Affiliation:
1. Division of Nephrology and Hypertension, Department of Medicine, Mayo Clinic, Rochester
2. Division of Nephrology and Hypertension, Department of Medicine, Mayo Clinic Health System, Mankato
3. Division of Pulmonary and Critical Care Medicine, Department of Medicine, Mayo Clinic, Rochester, Minnesota, USA
Abstract
Purpose of review
This review explores the transformative advancement, potential application, and impact of artificial intelligence (AI), particularly machine learning (ML) and large language models (LLMs), on critical care nephrology.
Recent findings
AI algorithms have demonstrated the ability to enhance early detection, improve risk prediction, personalize treatment strategies, and support clinical decision-making processes in acute kidney injury (AKI) management. ML models can predict AKI up to 24–48 h before changes in serum creatinine levels, and AI has the potential to identify AKI sub-phenotypes with distinct clinical characteristics and outcomes for targeted interventions.
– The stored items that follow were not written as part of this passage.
-- ==== Sys2Proof/Certificates/Slice0/Obligations.lean ====
section
/-! DEFINITION. The statements for the provers. Every rule number is one of spec/; a statement marked derived that rests on a choice of the model names the log entry. -/

open Sys2Proof Sys2Proof.Machine

/-- The ALU function table. For all 64-bit a and b, each function code of the ALU gives the value of the table: sums, logic, shifts and rotates by b mod 64, comparisons, minima and maxima, products, quotients, remainders, bit counts and byte reversal; every other code names no function; a zero divisor gives all ones and a, and the most negative number divided by minus one gives itself and zero; DIV, DIVU, REM and REMU take class VECTOR, the others SCALAR. (Stated: R124) -/
def Obligations.AluFunctions : Prop :=
  ∀ a b : Word,
    aluFn 0x00 a b = some (a + b) ∧ aluFn 0x01 a b = some (a - b) ∧
    aluFn 0x02 a b = some (a &&& b) ∧ aluFn 0x03 a b = some (a ||| b) ∧ aluFn 0x04 a b = some (a ^^^ b) ∧
    aluFn 0x05 a b = some (a <<< (b.toNat % 64)) ∧ aluFn 0x06 a b = some (a >>> (b.toNat % 64)) ∧
    aluFn 0x07 a b = some (a.sshiftRight (b.toNat % 64)) ∧ aluFn 0x08 a b = some (a.rotateRight (b.toNat % 64)) ∧
    aluFn 0x09 a b = some (if a.toInt < b.toInt then 1 else 0) ∧ aluFn 0x0A a b = some (if a.toNat < b.toNat then 1 else 0) ∧
    (∃ m, aluFn 0x0B a b = some m ∧ m.toInt = min a.toInt b.toInt) ∧
    (∃ m, aluFn 0x0C a b = some m ∧ m.toInt = max a.toInt b.toInt) ∧
    (∃ m, aluFn 0x0D a b = some m ∧ m.toNat = min a.toNat b.toNat) ∧
    (∃ m, aluFn 0x0E a b = some m ∧ m.toNat = max a.toNat b.toNat) ∧
    aluFn 0x10 a b = some (a * b) ∧
    aluFn 0x11 a b = some (BitVec.ofInt 64 (a.toInt * b.toInt / 2 ^ 64)) ∧
    (∃ h, aluFn 0x12 a b = some h ∧ h.toNat = a.toNat * b.toNat / 2 ^ 64) ∧
    aluFn 0x13 a b = some (BitVec.ofInt 64 (a.toInt * b.toNat / 2 ^ 64)) ∧
    (b ≠ 0 → aluFn 0x14 a b = some (BitVec.ofInt 64 (a.toInt.tdiv b.toInt)) ∧
      (∃ q, aluFn 0x15 a b = some q ∧ q.toNat = a.toNat / b.toNat) ∧
      aluFn 0x16 a b = some (BitVec.ofInt 64 (a.toInt.tmod b.toInt)) ∧
      (∃ r, aluFn 0x17 a b = some r ∧ r.toNat = a.toNat % b.toNat)) ∧
    aluFn 0x14 a 0 = some (BitVec.allOnes 64) ∧ aluFn 0x15 a 0 = some (BitVec.allOnes 64) ∧
    aluFn 0x16 a 0 = some a ∧ aluFn 0x17 a 0 = some a ∧
    aluFn 0x14 (BitVec.intMin 64) (BitVec.allOnes 64) = some (BitVec.intMin 64) ∧
    aluFn 0x16 (BitVec.intMin 64) (BitVec.allOnes 64) = some 0 ∧
    (∃ n, aluFn 0x18 a b = some (BitVec.ofNat 64 n) ∧ n = ((List.range 64).filter fun k => a.getLsbD k).length) ∧
    (∃ n, n ≤ 64 ∧ aluFn 0x19 a b = some (BitVec.ofNat 64 n) ∧ a.toNat < 2 ^ (64 - n) ∧ (a = 0 ∨ 2 ^ (63 - n) ≤ a.toNat)) ∧
    (∃ n, n ≤ 64 ∧ aluFn 0x1A a b = some (BitVec.ofNat 64 n) ∧ a.toNat % 2 ^ n = 0 ∧ (a = 0 ∧ n = 64 ∨ a.toNat % 2 ^ (n + 1) ≠ 0)) ∧
    (∃ r : Word, aluFn 0x1B a b = some r ∧ ∀ k < 64, r.getLsbD k = a.getLsbD (8 * (7 - k / 8) + k % 8)) ∧
    (aluFn 0x0F a b = none ∧ ∀ n, 0x1C ≤ n → aluFn n a b = none) ∧
    (∀ n, aluClass n = if n = 0x14 ∨ n = 0x15 ∨ n = 0x16 ∨ n = 0x17 then 1 else 0)

/-- Scalar and immediate instructions retire with their result in RD. Where the word issues, ALU, ADDI, ANDI, ORI, XORI, SLTI, SLTIU, SLLI, SRLI, SRAI, RORI, LI and LIH each answer the state in which the instruction has retired with RD set to the function of its sources and of its sign-extended immediate (14 or 40 bits, 20 or 46 bits) and nothing else of the context written. (Derived: R116, R117, R118, R123, R125) -/
def Obligations.ScalarResults : Prop :=
  ∀ (s : State) (i : Issue),
    let c := fetchedCtx s i
    (∀ f : RFmt, Issues s i { scalarDeps f.rd f.rs1 f.rs2 with cls := aluClass f.fn.toNat }
        (i.pre.isNone && (aluFn f.fn.toNat 0 0).isSome && (f.fn.toNat < 0x18 || f.rs2 = 0)) = true →
      ∃ v, aluFn f.fn.toNat (gv c f.rs1) (gv c f.rs2) = some v ∧
        RetiresTo (.alu i f) s i { scalarDeps f.rd f.rs1 f.rs2 with cls := aluClass f.fn.toNat } (fetchedState s i) (setG c f.rd.toNat v) none []) ∧
    (∀ f : IFmt, Issues s i (immDeps f.rd f.rs1) true = true →
      let x := gv c f.rs1
      let m : Word := match i.pre with
        | none => f.imm.signExtend 64
        | some p => (p ++ f.imm).signExtend 64
      let go := fun (instr : Instr) (v : Word) => RetiresTo instr s i (immDeps f.rd f.rs1) (fetchedState s i) (setG c f.rd.toNat v) none []
      go (.addi i f) (x + m) ∧ go (.andi i f) (x &&& m) ∧ go (.ori i f) (x ||| m) ∧ go (.xori i f) (x ^^^ m) ∧
      go (.slti i f) (if x.toInt < m.toInt then 1 else 0) ∧ go (.sltiu i f) (if x.toNat < m.toNat then 1 else 0)) ∧
    (∀ f : ShFmt, Issues s i (immDeps f.rd f.rs1) (i.pre.isNone && f.hi = 0) = true →
      let x := gv c f.rs1
      let go := fun (instr : Instr) (v : Word) => RetiresTo instr s i (immDeps f.rd f.rs1) (fetchedState s i) (setG c f.rd.toNat v) none []
      go (.slli i f) (x <<< f.count.toNat) ∧ go (.srli i f) (x >>> f.count.toNat) ∧
      go (.srai i f) (x.sshiftRight f.count.toNat) ∧ go (.rori i f) (x.rotateRight f.count.toNat)) ∧
    (∀ f : JFmt,
      (Issues s i { slot := 0, reads := [], writes := [rG f.rd] } true = true →
        let m : Word := match i.pre with
          | none => f.imm.signExtend 64
          | some p => (p ++ f.imm).signExtend 64
        RetiresTo (.li i f) s i { slot := 0, reads := [], writes := [rG f.rd] } (fetchedState s i) (setG c f.rd.toNat m) none []) ∧
      (Issues s i { slot := 0, reads := [rG f.rd], writes := [rG f.rd] } (i.pre.isNone && f.imm.toNat < 2 ^ 18) = true →
        ∃ v : Word, v.toNat = (gv c f.rd).toNat % 2 ^ 46 + f.imm.toNat * 2 ^ 46 ∧
          RetiresTo (.lih i f) s i { slot := 0, reads := [rG f.rd], writes := [rG f.rd] } (fetchedState s i) (setG c f.rd.toNat v) none []))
LLMs and generative AI offer opportunities for automated clinical note generation and provide valuable patient education materials, empowering patients to understand their condition and treatment options better. To fully capitalize on its potential in critical care nephrology, it is essential to confront the limitations and challenges of AI implementation, including issues of data quality, ethical considerations, and the necessity for rigorous validation.
Summary
The integration of AI in critical care nephrology has the potential to revolutionize the management of AKI and continuous renal replacement therapy. While AI holds immense promise for improving patient outcomes, its successful implementation requires ongoing training, education, and collaboration among nephrologists, intensivists, and AI experts.